The advantage is, that it keeps our master branch clean from all those
‘testing some really strange new stuff – please have a look’ commits,
which are likely to be reverted again. When you feel good about your
commit, you can cherry-pick or merge the good stuff to master.
Alternatively, ‘please have a look’ commits may also be pushed to a
separate repository (e.g. a github fork).

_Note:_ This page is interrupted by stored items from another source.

/-! ## What moves next -/

/-- What acts on the machine beside the events of the opcode table: firmware writes DROOPCTL or CREDDLY of a die or the
power limit (R447, R449, R451), the host reads a function's BAR (R436), a local word of eight bytes shows an uncorrectable
error (R460), the timebase takes a new rate, in ppm of the nominal one (R458). -/
inductive Outside where
  | droopctl (die : Nat) (v : Word)
  | creddly (die : Nat) (v : Word)
  | powerLimit (watts : Nat)
  | barRead (fn off len : Nat)
  | wordError (loc : Nat)
  | timeRate (ppm : Int)
deriving DecidableEq, Repr

/-- Who acts in the next step: a core takes its turn of the present core cycle, an event of the opcode table happens,
core cycles pass, or something outside the table acts. -/
inductive Activity where
  | turn (die cluster core : Nat)
  | event (i : Instr)
  | cycles (n : Nat)
  | outside (o : Outside)
deriving DecidableEq, Repr

/-- A key of R366 by the partition number and its key-generation count; none is no encryption (selector 1 of R367). A
number of 64 or above names a key that has been erased. -/
abbrev DramKey := Option (Nat × Nat)

/-- A line of DRAM that is not both stored and seen under the key that it has by default (R366, R367): the key under which
`mem` shows it, and the key and the plain bytes with which it was stored. -/
structure KeyedLine where
  line   : Nat
  seen   : DramKey
  stored : DramKey
  plain  : BitVec 512
deriving DecidableEq, Repr

/-- Memory and what travels with it: bytes in canonical form, lines under another key, words that are EMPTY, tags other than
VALUE, lines marked poisoned, TLBs. -/
structure MemSide where
  mem      : List Host.Cell := []
  keyed    : List KeyedLine := []
  /-- Granules (address / 2^30) whose lines were stored under a key that is no longer in force, with that key. -/
  fills    : List (Nat × DramKey) := []
  empties  : List Nat := []
  tags     : List (Nat × Tag) := []
  poisoned : List Nat := []
  tlb      : List TlbEntry := []
deriving DecidableEq, Repr, Inhabited

/-- Graphs, launches, copies, residencies, served packets. -/
structure WorkSide where
  graphs      : List Graph := []
  launches    : List Launch := []
  copies      : List Copy := []
  residencies : List Residency := []
  resGens     : List (Nat × Nat × Nat × Nat) := []
  packets     : List Packet := []
  waitings    : List Waiting := []
  /-- Occasions at which the frond scheduler of a cluster has still to take a decision (R388): die and cluster. -/
  decisions   : List (Nat × Nat) := []
  regions     : List Region := []
deriving DecidableEq, Repr, Inhabited

/-- Cells and paging. -/
structure CellSide where
  eclosions : List Eclosion := []
  faults    : List FaultMsg := []
  routers   : List RouterEntry := []
  replies   : List ReplyMsg := []
  /-- Cell-packet entries in use: die, cluster, index, eclosion. -/
  cellPkts  : List (Nat × Nat × Nat × Nat) := []
  /-- Cells that a checked store of another module is about to write: module, request, cell, stores still to come (log entry
  65). -/
  awaited   : List (Nat × Nat × Nat × Nat) := []
deriving DecidableEq, Repr, Inhabited

/-- Hosts, links and the security side. -/
structure HostSide where
  parts       : Vector Partition 64 := Vector.replicate 64 {}
  fns         : Vector HostFn 64 := Vector.replicate 64 {}
  peers       : List Peer := []
  spdm        : Spdm := {}
  outbox      : List OutMsg := []
  outstanding : List Outstanding := []
  kept        : List Kept := []
  /-- Messages that a port does not send yet (R393, R463): partition, die, line address if it goes to one, message. -/
  linkQueue   : List (Nat × Nat × Option Nat × OutMsg) := []
  /-- Circuit tokens on their way between dies of the module. -/
  circuits    : List CircuitTok := []
  ports       : Vector Port 36 := Vector.replicate 36 { lanes := 4, mapped := false }
deriving DecidableEq, Repr, Inhabited

/-- Clocks, power, dies, bring-up. -/
structure PlantSide where
  /-- Core cycles since reset. -/
  cycle    : Nat := 0
  /-- TIME, and the fraction of its next nanosecond in units of 1/2162160000000 ns (R445, R456, R458). -/
  time     : BitVec 64 := 0#64
  frac     : Nat := 0
  /-- The rate of the timebase, in ppm of the nominal one, from -200 to 200 (R458). -/
  ppm      : Int := 0
  power    : Power := {}
  dies     : Vector Die 8 := Vector.replicate 8 {}
  clusters : List ClusterSt := []
  bring    : BringUp := .rom
  /-- The value that firmware draws at each boot in state VERIFY (R432). -/
  bootRandom : BitVec 256 := 0#256
  modNum   : Nat := 0
deriving DecidableEq, Repr, Inhabited

/-- The machine. `self` is the strand that issues now, `others` every other strand that is not retired. -/
structure State where
  self   : Strand := {}
  others : List Strand := []
  cores  : List Core := []
  m      : MemSide := {}
  work   : WorkSide := {}
  cells  : CellSide := {}
  host   : HostSide := {}
  plant  : PlantSide := {}
  /-- Counter from which fresh numbers (uid, cid, rid, pid, eid, orders) are taken. -/
  fresh  : Nat := 1
  /-- Counter of free values used (the model's own). -/
  free   : Nat := 0
  /-- What moves next, in order (the model's own). -/
  agenda : List Activity := []
deriving DecidableEq, Repr, Inhabited

/-- Reasons a step stops with a fault. -/
inductive Fault where
  /-- Raised by `step` when the agenda names an event that is not well formed: a unit number outside the
  module (no such cluster, core, die, partition, function or port). Safe: the hardware has no such unit, so no
  behaviour of it is left out. -/
  | noSuchUnit
deriving DecidableEq, Repr

/-- Reasons a step is refused. -/
inductive Refusal where
  /-- The instruction of this mnemonic has no meaning yet. Safe: nothing can be proved of what it does. -/
  | notModelled (mnemonic : String)
deriving DecidableEq, Repr

/-- The machine right after reset (R464): the boot ROMs run, no strand exists, memory lists nothing, no
partition is valid, the notch is 8 (R465). -/
def State.reset : State := {}

end Sys2Proof.Machine
end

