/-- Kinds of access (R405). -/
inductive Acc where
  | load | store | atomic | fetch | csus | cellRead
deriving DecidableEq, Repr

/-- What the leaf permits (R405); U mode also needs U. -/
def TlbEntry.permits (e : TlbEntry) (a : Acc) (sMode : Bool) : Bool :=
  (sMode || e.u) &&
  match a with
  | .load => e.r | .store => e.w | .atomic => e.r && e.w | .fetch => e.x
  | .csus => e.c && e.w | .cellRead => e.c && e.r

/-- The access kind's bits in a page-fault message (R413). -/
def Acc.kinds : Acc → Nat
  | .load | .cellRead => 1 | .store | .csus => 2 | .atomic => 3 | .fetch => 4

/-! ## Spaces (R44 to R47) -/

/-- Rows of a shape. -/
def Shape.rows : Shape → Nat
  | .whole => 8 | .half => 4 | .quarter => 2

/-- The region that holds a row of a frond. -/
def State.regionAt (s : State) (die cluster frond row : Nat) : Option Region :=
  s.work.regions.find? (fun r => r.die == die && r.cluster == cluster && r.frond == frond &&
    decide (r.row0 ≤ row) && decide (row < r.row0 + r.shape.rows))

/-- A strand, or a copy of it, may reach the MEs of a region (R47, R66): the holder is of its own launch. An evaluator
strand reaches what any strand of its partition placed where it runs would, which is what a launch holds; a configuration that
evaluation packets hold is of no launch (R387), and a pager strand is of none. -/
def Region.heldFor (r : Region) (x : Site) : Bool :=
  r.site.part == x.part &&
  match x.ctx with
  | .launch d l => (match r.holder with
    | .served _ _ h => h == some (d, l)
    | .stream _ _ _ => r.site.ctx == .launch d l)
  | .evaluator => (match r.holder with
    | .served _ _ h => h.isSome
    | .stream _ _ _ => true)
  | .pager => false

/-- Which spaces a form may use: any, local only (full/empty forms, R58), TCM and scratchpad (barriers and rings,
R165, R167), global only (cells, R185). -/
inductive SpaceRule where
  | any | localOnly | barrier | globalOnly
deriving DecidableEq, Repr

/-- Check 1 of R146: the space, its must-be-zero bits and bounds. Answers the reason of a PROT, or the location of a
local address, or none for a global one. -/
def State.space (s : State) (x : Site) (rule : SpaceRule) (a : Word) (size : Nat) : Except Nat (Option Nat) :=
  let n := a.toNat
  let sp := n / 2 ^ 60
  let off := n % 2 ^ 60
  if sp = 0 then
    if off / 2 ^ 56 ≠ 0 ∨ rule = .localOnly ∨ rule = .barrier then .error 1
    else if off + size > 2 ^ 56 then .error 2 else .ok none
  else if sp < 0xC ∨ rule = .globalOnly then .error 1
  else if sp = 0xC then
    if off / 2 ^ 16 ≠ 0 then .error 1
    else if off + size > (if x.sMode then 2 ^ 16 else s.tcmLim x.die x.cluster x.core) then .error 2
    else .ok (some (tcmLoc x.die x.cluster x.core off))
  else if sp = 0xD then
    if off / 2 ^ 21 ≠ 0 then .error 1
    else if off + size > 2 ^ 21 ∨ off + size > x.splim then .error 2
    else .ok (some (spLoc x.die x.cluster (x.spbase + off)))
  else if rule = .barrier then .error 1
  else if sp = 0xE then
    if off % 2 ^ 54 / 2 ^ 15 ≠ 0 then .error 1
    else if off % 2 ^ 15 + size > 2 ^ 15 then .error 2
    else
      let frond := natBits n 59 58
      let row := natBits n 57 55
      match s.regionAt x.die x.cluster frond row with
      | some r => if r.heldFor x then .ok (some (meLoc x.die x.cluster frond row (10 + natBits n 54 54) (off % 2 ^ 15)))
                  else .error 4
      | none => .error 4
  else
    if off / 2 ^ 26 ≠ 0 then .error 1
    else if off + size > 2 ^ 26 ∨ off + size > x.swlim then .error 2
    else .ok (some (swLoc x.die (x.swbase + off)))

/-- Where an access goes: a location, whether it is global, on a cell page, of another module. -/
structure Place where
  loc    : Nat
  glob   : Bool
  cpage  : Bool
  remote : Bool
  /-- The key selector of its page (R367). -/
  key    : Nat := 0
deriving DecidableEq, Repr

/-- How the checks of an access end: places for every lane, a trap, an absent page (lane and address), or a wait for
the DRAM budget of a home slice (R14, R393). -/
inductive Checked where
  | ok (ps : List (Nat × Word × Place))
  | trap (r : TrapRec)
  | page (lane : Nat) (va : Word)
  | wait

/-- Check 1 for every lane. -/
def State.spaces (s : State) (x : Site) (rule : SpaceRule) (size : Nat) :
    List (Nat × Word) → Except TrapRec (List (Nat × Word × Option Nat))
  | [] => .ok []
  | (i, a) :: rest => match s.space x rule a size with
    | .error reason => .error (protTrap a reason i)
    | .ok l => match s.spaces x rule size rest with
      | .error r => .error r
      | .ok ls => .ok ((i, a, l) :: ls)

/-- Check 3 for every lane, from the first. -/
def State.places (s : State) (x : Site) (acc : Acc) : List (Nat × Word × Option Nat) → Checked × State
  | [] => (.ok [], s)
  | (i, a, l) :: rest =>
    match l with
    | some loc => match s.places x acc rest with
      | (.ok ps, s') => (.ok ((i, a, { loc := loc, glob := false, cpage := false, remote := false }) :: ps), s')
      | r => r
    | none => match s.translate x x.tlbs a.toNat with
      | (.absent, s') => (.page i a, s')
      | (.bad, s') => (.trap (protTrap a 3 i), s')
      | (.hit e, s') =>
        if !(e.permits acc x.sMode) then (.trap (protTrap a 3 i), s')
        else
          let pa := e.pbase + (a.toNat - e.vbase)
          match s'.places x acc rest with
          | (.ok ps, s'') =>
            (.ok ((i, a, { loc := pa, glob := true, cpage := e.c, remote := paModule pa != s.plant.modNum, key := e.key }) :: ps), s'')
          | r => r

/-- A UALink port is out of service (R439, R463). -/
def State.portOut (s : State) (i : Nat) : Bool := (s.host.ports[i]?.getD {}).mapped

/-- The ports in the order in which a line's hash tries them: all 36, from the one that the hash names (R440). -/
def linkOrder (pa : Nat) : List Nat := (List.range 36).map (fun i => (Config.linkHash (pa / 64) + i) % 36)

/-- The UALink port that carries a request: the first of its line's order that is in service (R440, R463). -/
def State.linkPort (s : State) (pa : Nat) : Nat := ((linkOrder pa).dropWhile s.portOut).headD 0

/-- The requests to a line are held (R463): a port that carried the line and is mapped out has a request outstanding. -/
def State.lineHeld (s : State) (pa : Nat) : Bool :=
  ((linkOrder pa).takeWhile s.portOut).any (fun i => s.host.outstanding.any (fun o => o.sent && o.port == i))

/-- A request to another module may be sent: the LINK budget admits it (R393) and its line is not held (R463). -/
def State.linkAdmits (s : State) (part die pa : Nat) : Bool := s.admits part die 3 && !(s.lineHeld pa)

/-- A request goes out on the port of its line, and its time without a response begins (R439, R463). -/
def State.onPort (s : State) : OutMsg → State
  | .request rq _ _ pa _ _ _ _ _ =>
    let fix (o : Outstanding) : Outstanding :=
      if o.rq = rq then { o with port := s.linkPort pa, sent := true, since := s.plant.time } else o
    { s with host := { s.host with outstanding := s.host.outstanding.map fix } }
  | _ => s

Merging feature branches back into the master branch
Development is consensus based, so new features should be posted for
review and gain acceptance before being merged back into the main
branch. After the decision to merge has been made:
Check that all tests pass on the feature branch. Ideally, the branch
should already include tests for all code it introduces or
significantly changes.
Some things to test in special circumstances:
If the code does anything version specific, it should be tested on
all supported python versions:
python2.5 /usr/bin/py.test
python2.6 /usr/bin/py.test
python2.7 /usr/bin/py.test
python3.1 setup.py build
(cd build/py3k && py.test-3.1)
(cd build/py3k && python3.2 /usr/bin/py.test-3.1)

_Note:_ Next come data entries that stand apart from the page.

/-- One micro-operation. -/
def uStep (v : Env) (m : Mic) (u : BitVec 16) : Mic :=
  let op := uOp u
  let fmt := ceFmt v.f
  let rnd := ceRnd v.f
  let cnts := ceCnts v.f
  let l := uB u % 4
  let a := v.operand m op (uA u)
  if op = 0x27 then
    let r : FRes := if firstOf v.e.ctr l then a
      else accCombine fmt rnd (ceSat v.f) (uC u) (m.reg (uDst u)) (w64 a.1)
    let m := m.put (uDst u) (w64 r.1) (a.2 ||| r.2)
    if wrapsAt v.e.ctr cnts l then { m with out := some (w64 r.1), kind := none } else m
  else if op = 0x29 then { m with steer := some (if a.1 ≠ 0 then l else uC u), flags := m.flags ||| a.2 }
  else if op = 0x2A then m.put (uDst u) (w64 (v.e.ctr.getD l 0)) 0#5
  else if op = 0x2B then if wrapsAt v.e.ctr cnts l then { m with out := some (w64 a.1), kind := none } else m
  else if op = 0x2C then if a.1 ≠ 0 then { m with drop := true } else m
  else if op = 0 then
    let k := if 3 ≤ uA u ∧ uA u ≤ 5 then (v.ins (uA u - 3)).map (fun t => t.kind) else none
    m.put (uDst u) (w64 a.1) 0#5 k
  else
    let b : FRes := if uReadsB op then v.operand m op (uB u) else (0, 0#5)
    let c : FRes := if uReadsC op then v.operandC m op (uC u) else (0, 0#5)
    let r := uResult fmt rnd (ceSat v.f) op a.1 b.1 c.1
    m.put (uDst u) (w64 r.1) (a.2 ||| b.2 ||| c.2 ||| r.2)

/-- The micro-operations of a frame. -/
def uOps (f : BitVec 256) : List (BitVec 16) := (List.range (ceUcnt f)).map (ceUop f)

/-- OUT as a payload (R233). -/
def outWire (v : Env) (x : Word) (kind : Option Nat) : FRes :=
  let fmt := ceFmt v.f
  match kind with
  | some _ => (x.toNat, 0#5)
  | none => if isFloatFmt fmt then encodeWire v.x fmt (ceRnd v.f) x.toNat
            else ((BitVec.ofInt 64 (lowInt (intWidth fmt) x.toNat)).toNat, 0#5)

/-- A firing on NIL operands (R234): an ACC whose level wraps, or an EMIT of a register or constant, emits; else NIL goes out
when OUT is some operation's destination, an EMIT of an input whose level wraps included (log entry 101). -/
def nilOut (v : Env) (m : Mic) : Option (Option Word) :=
  let cnts := ceCnts v.f
  let wraps (u : BitVec 16) : Bool := wrapsAt v.e.ctr cnts (uB u % 4)
  let ofInput (u : BitVec 16) : Bool := decide (3 ≤ uA u) && decide (uA u ≤ 5)
  match (uOps v.f).reverse.find? (fun u => (uOp u == 0x27 || (uOp u == 0x2B && !(ofInput u))) && wraps u) with
  | some u => some (some (if uOp u = 0x27 then m.reg (uDst u) else w64 (v.operand m 0x2B (uA u)).1))
  | none =>
    let names (u : BitVec 16) : Bool :=
      if uOp u = 0x2B then wraps u else uDst u == 3 && uOp u != 0x29 && uOp u != 0x2C && uOp u != 0x27
    if (uOps v.f).any names then some none else none

/-- A firing, with the inputs that it reads, those that pad replaces, and the packet's tag. -/
def ceFiring (r : Region) (e : Elem) (f : BitVec 256) (hs : List (Nat × Token)) (pad : List Nat) (tag : Nat) : Did :=
  let ins (i : Nat) : Option Token := if pad.contains i then none else (hs.find? (fun h => h.1 == i)).map Prod.snd
  let v : Env := { e := e, f := f, x := r.xeOf e.row, ins := ins }
  let m0 : Mic := { f0 := e.ce.f0, f1 := e.ce.f1, f2 := e.ce.f2 }
  let cnts := ceCnts f
  let outs := fld f 31 28
  let isNil := hs.any (fun h => !(pad.contains h.1) && h.2.kind == 3)
  let endsInc := if ceAck f = 0 then true else if ceAck f = 1 then wrapsAt e.ctr cnts 0
    else wrapsAt e.ctr cnts (outermost cnts)
  let used := hs.filter (fun h => !(pad.contains h.1) && (h.1 != 2 || endsInc))
  let (take, e1) := ceTakes e f used
  let e2 := { e1 with ctr := ctrStep e.ctr cnts }
  let emit (k : Nat) (x : Nat) (mask : Nat) : List Emit := if mask = 0 then [] else [{ mask := mask, tok := e.tok k x tag }]
  if isNil then
    match nilOut v m0 with
    | none => does e2 take []
    | some none => does e2 take (emit 3 0 outs)
    | some (some x) =>
      let p := outWire v x none
      .acts e2 take (emit 0 p.1 outs) p.2 id
  else
    let m := (uOps f).foldl (uStep v) m0
    let e3 := { e2 with ce := { e2.ce with f0 := m.f0, f1 := m.f1, f2 := m.f2 } }
    match m.drop, m.out with
    | false, some x =>
      let p := outWire v x m.kind
      let mask := match m.steer with
        | some q => 2 ^ q
        | none => outs
      .acts e3 take (emit (m.kind.getD 0) p.1 mask) (m.flags ||| p.2) id
    | _, _ => .acts e3 take [] m.flags id

/-! ## What the heads say (R229, R234) -/

/-- inc holds a token that earlier firings have read and that is not consumed yet (R229). -/
def incHeld (e : Elem) (f : BitVec 256) : Bool :=
  if ceAck f = 1 then e.ctr.getD 0 0 != 0 else if ceAck f = 2 then e.ctr.any (fun c => c != 0) else false

/-- What a CE's heads call for. -/
inductive CeCase where
  | wait
  | fire (hs : List (Nat × Token)) (pad : List Nat)
  | stops (hs : List (Nat × Token))
  | round (hs : List (Nat × Token))
  | final (hs : List (Nat × Token))
  | discard (hs : List (Nat × Token))
  | bad (f : ElemFault)

/-- A fault that names two inputs by their index. -/
def cePair (f : BitVec 256) (code : Nat) (i j : Nat) : CeCase := .bad (malformed code (ceIn f i - 1) (ceIn f j - 1))

/-- Stops and EORs alone on the inputs that take part, all of one kind, or PAIR. -/
def ceAlone (f : BitVec 256) (hs : List (Nat × Token)) : CeCase :=
  match hs with
  | [] => .wait
  | h :: t => match t.find? (fun x => x.2.kind != h.2.kind) with
    | some x => cePair f 4 h.1 x.1
    | none => if h.2.kind = 5 then .round hs else .stops hs

/-- The table of R234. -/
def ceCase (r : Region) (e : Elem) (f : BitVec 256) : CeCase :=
  let sel := (List.range 3).filter (fun i => ceIn f i != 0)
  match sel.mapM (fun i => (ceInput r e f i).map (fun t => (i, t))) with
  | none => .wait
  | some all =>
    match all.find? (fun h => h.2.kind == 7 || h.2.kind == 4 || h.2.kind == 6) with
    | some h => .bad (malformed (if h.2.kind = 7 then 8 else 3) (ceIn f h.1 - 1))
    | none =>
      if all.all (fun h => !h.2.isBound) then .fire all []
      else
        let hs := if incHeld e f then all.filter (fun h => h.1 != 2 || h.2.isBound) else all
        let bound := hs.filter (fun h => h.2.isBound)
        let done := bound.filter (fun h => h.2.kind == 15)
        let open' := bound.filter (fun h => h.2.kind != 15)
        match hs.find? (fun h => !h.2.isBound), bound with
        | some d, b :: _ =>
          if ceTrim f = 0 then cePair f 5 b.1 d.1
          else if ceTrim f = 1 then .discard (hs.filter (fun h => !h.2.isBound))
          else .fire all (bound.map Prod.fst)
        | some _, [] => .fire all []
        | none, _ =>
          if open'.isEmpty then .final hs
          else match done with
            | [] => ceAlone f hs
            | d :: _ => if ceTrim f = 0 then cePair f 5 ((open'.map Prod.fst).headD 0) d.1 else ceAlone f open'

/-- A CE that is no generator. -/
def ceOrdinary (f : BitVec 256) : Bool := bits f 3 0 == 0 && ceEor f == 0

/-- CE_FIRE: the firing of R231 on data, or on NIL. -/
def execCeFire (rid row col : Nat) (s : State) : Out :=
  s.element rid row col ceOrdinary (fun r e f => match ceCase r e f with
    | .fire hs [] => ceFiring r e f hs [] ((hs.map (fun h => h.2.tag)).headD 0)
    | .bad x => .faults x
    | _ => .nothing)

/-- CE_STOP_STEP: stops of one level pass on, data is discarded by trim, or the CE fires padded (R234). -/
def execCeStopStep (rid row col : Nat) (s : State) : Out :=
  s.element rid row col ceOrdinary (fun r e f => match ceCase r e f with
    | .fire hs (p :: ps) => ceFiring r e f hs (p :: ps) 0
    | .stops hs =>
      let (take, e') := ceTakes e f hs
      let outs := fld f 31 28
      does e' take (if outs = 0 then [] else [{ mask := outs, tok := e.tok ((hs.map (fun h => h.2.kind)).headD 8) }])
    | .discard hs => -- one token on each such input (log entry 130)
      let (take, e') := ceTakes e f hs
      does e' take []
    | .bad x => .faults x
    | _ => .nothing)

/-- The round boundary of a CE: its counters must stand at 0 (R227). -/
def ceBoundary (r : Region) (e : Elem) (f : BitVec 256) : Did :=
  match ceCase r e f with
  | .round hs => boundary e (hs.map (fun h => (ceIn f h.1 - 1, h.2))) (fld f 31 28) (fun e =>
      if e.ctr.any (fun c => c != 0) then .error (malformed 5 (ceIn f ((hs.map Prod.fst).headD 0) - 1))
      else .ok { e with ce := { e.ce with sub := 0 } })
  | .bad x => .faults x
  | _ => .nothing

TODO: add windows and mac equivalents
If the code does anything platform specific if should also be
tested on Windows.
Code should be tested with both numpy and scipy as backends.
Since scipy will be selected by default if installed, the extra
step that can be performed is testing while selecting numpy
explicitely:
Before merging also make sure that the master branch passes tests :)

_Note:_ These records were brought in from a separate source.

-- ==== Sys2Proof/Machine/FabricFE.lean ====
section
/-! DEFINITION. Fibre elements (R253 to R274). -/
namespace Sys2Proof.Machine

/-! ## Reading and writing arrays through the row's memory port (R260) -/

/-- The memory port of an FE's row, with its frame in the FE's plane, which may not be the port's own. -/
def Region.portOf (r : Region) (e : Elem) : Option (Elem × BitVec 256) :=
  match r.elem? e.row 0 with
  | some m => (r.image.frame? e.plane e.row 0).map (fun f => (m, f))
  | none => none

/-- The fault of an access that the token at INA calls for (R341). -/
def atIna (f : BitVec 256) (q : ElemFault) : ElemFault := if feIn f 0 = 0 then q else { q with fin := feIn f 0 - 1 }

/-- How a read of an array ends: a value, a wait (the machine may have changed), or a fault at the FE. -/
inductive FeRead where
  | value (x : Nat) (s : State)
  | wait (s : State)
  | fault (q : ElemFault) (s : State)

/-- The FE's access diverted to the port's spill queue; an entry for its address is made once. -/
def State.feSpill (s : State) (r : Region) (m : Elem) (p : Spill) : State :=
  if m.mp.spill.any (fun q => q.op == p.op && q.addr == p.addr) || decide (32 ≤ m.mp.spill.length) then s
  else s.setRegion (r.setElem (m.divert p))

/-- An array entry of `n` bytes read. While the 32 entries of the port's queue are filled the read waits (R216). It sees
the stores of the port's windows, as the port's own loads do (R214, R322; log entry 135). -/
def State.feRead (s : State) (r : Region) (e : Elem) (va : Word) (n : Nat) : FeRead :=
  match r.portOf e with
  | none => .wait s
  | some (m, fm) =>
    let x := s.mpSite r 0
    let sp : Spill := { key := s.fresh, op := 3, plane := e.plane, addr := va, data := BitVec.ofNat 512 n, tag := 0, par := e.par }
    match m.mp.spill.findIdx? (fun q => q.op == 3 && q.addr == va) with
    | some i => match (m.mp.spill[i]?.getD sp).answer with
      | some d => .value (leNat (overlayBytes (m.bufs false 0) va.toNat (leBytes n d.toNat))) (s.setRegion (r.setElem (m.unspill i)))
      | none => .wait s
    | none => if 32 ≤ m.mp.spill.length then .wait s else
      match ({ s with fresh := s.fresh + 1 } : State).mpGo r { m with plane := e.plane } fm x .load va n true with
      | (.fault q, s) => .fault q s
      | (.wait, s) => .wait s
      | (.absent, s) => match s.mpPage r x .load va with
        | (some q, s) => .fault q s
        | (none, s) => .wait (s.feSpill r m { sp with onPage := true })
      | (.cell pa cva, s) => match s.mpCell r e.row sp.key x pa cva with
        | (some q, s) => .fault q s
        | (none, s) => .wait (s.feSpill r m { sp with onCell := some s.cycle, loc := pa })
      | (.go p, s) =>
        if p.remote then
          let rq := s.fresh
          let s := s.ask 0 n p.loc va 0#512 0#64 0 x.part r.die (some (.mp r.rid e.row sp.key)) none 1 p.cpage
          .wait (s.feSpill r m { sp with asked := some rq })
        else .value (leNat (overlayBytes (m.bufs false 0) va.toNat (s.rdBytes p.loc n))) s

/-- An array entry written into the port's current window, also once the port has taken an EOR that its writer has not (log entry
135). A write whose page is absent waits in the queue with its data, and the FE with it (R216, R260). -/
inductive FeWrite where
  | done (m : Elem) (s : State)
  | wait (s : State)
  | fault (q : ElemFault) (s : State)

def State.feWrite (s : State) (r : Region) (e : Elem) (va : Word) (n x : Nat) : FeWrite :=
  match r.portOf e with
  | none => .wait s
  | some (m, fm) =>
    let site := s.mpSite r 0
    match m.mp.spill.findIdx? (fun q => q.op == 4 && q.addr == va) with
    | some i => if (m.mp.spill[i]?).any Spill.written then .done (m.unspill i) s else .wait s
    | none =>
    if m.mp.rounds = 2 ∨ 32 ≤ m.mp.spill.length then .wait s
    else match s.mpGo r { m with plane := e.plane } fm site .store va n true with
      | (.fault q, s) => .fault q s
      | (.wait, s) => .wait s
      | (.cell _ _, s) => .wait s
      | (.absent, s) => match s.mpPage r site .store va with
        | (some q, s) => .fault q s
        | (none, s) => .wait (({ s with fresh := s.fresh + 1 } : State).feSpill r m
            { key := s.fresh, op := 4, plane := e.plane, addr := va, data := BitVec.ofNat 512 (n + 2 ^ 64 * x), tag := 0, par := e.par
              onPage := true })
      | (.go p, s) => match m.buffer false { addr := va, loc := p.loc, glob := p.glob, remote := p.remote, key := p.key
                                             bytes := leBytes n x, tag := 0 } with
        | some m' => .done m' s
        | none => .fault { cause := 18, detail := va } s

The merge should be performed in a way that preserves the history
of the branch:
git checkout master
git merge --no-ff my_new_feature
The merge commit should retain the name of the branch in the
message. E.g. a commit with a message Merge branch my_new_feature
is OK, commit with a message
Merge commit 1234567890123456789012345678901234567890 is not so good.
After merging, tests should also pass.
If tests fail and the failures are caused by a problem with the
merge, the merge commit should be amended:
<fix code>
py.test ...
git commit --amend -a
If the changes introduced in the branch simply uncovered problems in
other parts of the codebase, the fixes can be committed as separate
changesets.
Only when tests after the merge execute satisfactorily, changes
should be pushed to sourceforge. The old branch can be deleted.:
git push origin :my_new_feature
Git commit messages
Commit messages are supposed to start with a prefix that specifies the
type of change:
- DOC: documentation
- FIX: fixes something
- ERF: enhancement, refactoring
- NEW: a new feature
- OTH: other (use with care)
The message should consist of a short summary (up to about 70
characters) and a longer explanation after an empty line. The summary
messages will are used to generate a changelog for distribution
tarballs.
History rewriting
The developer that created a feature branch is free to rewrite the
history of the branch if she finds it reasonable:
# do some history cleaning
git rebase -i $(git merge-base origin/master my_new_feature)
# upload a new version of the branch and override the old one
git push --force origin my_new_feature
If multiple developers wants to cooperate on feature_branch, they
should agree between themselves on a history rewriting policy.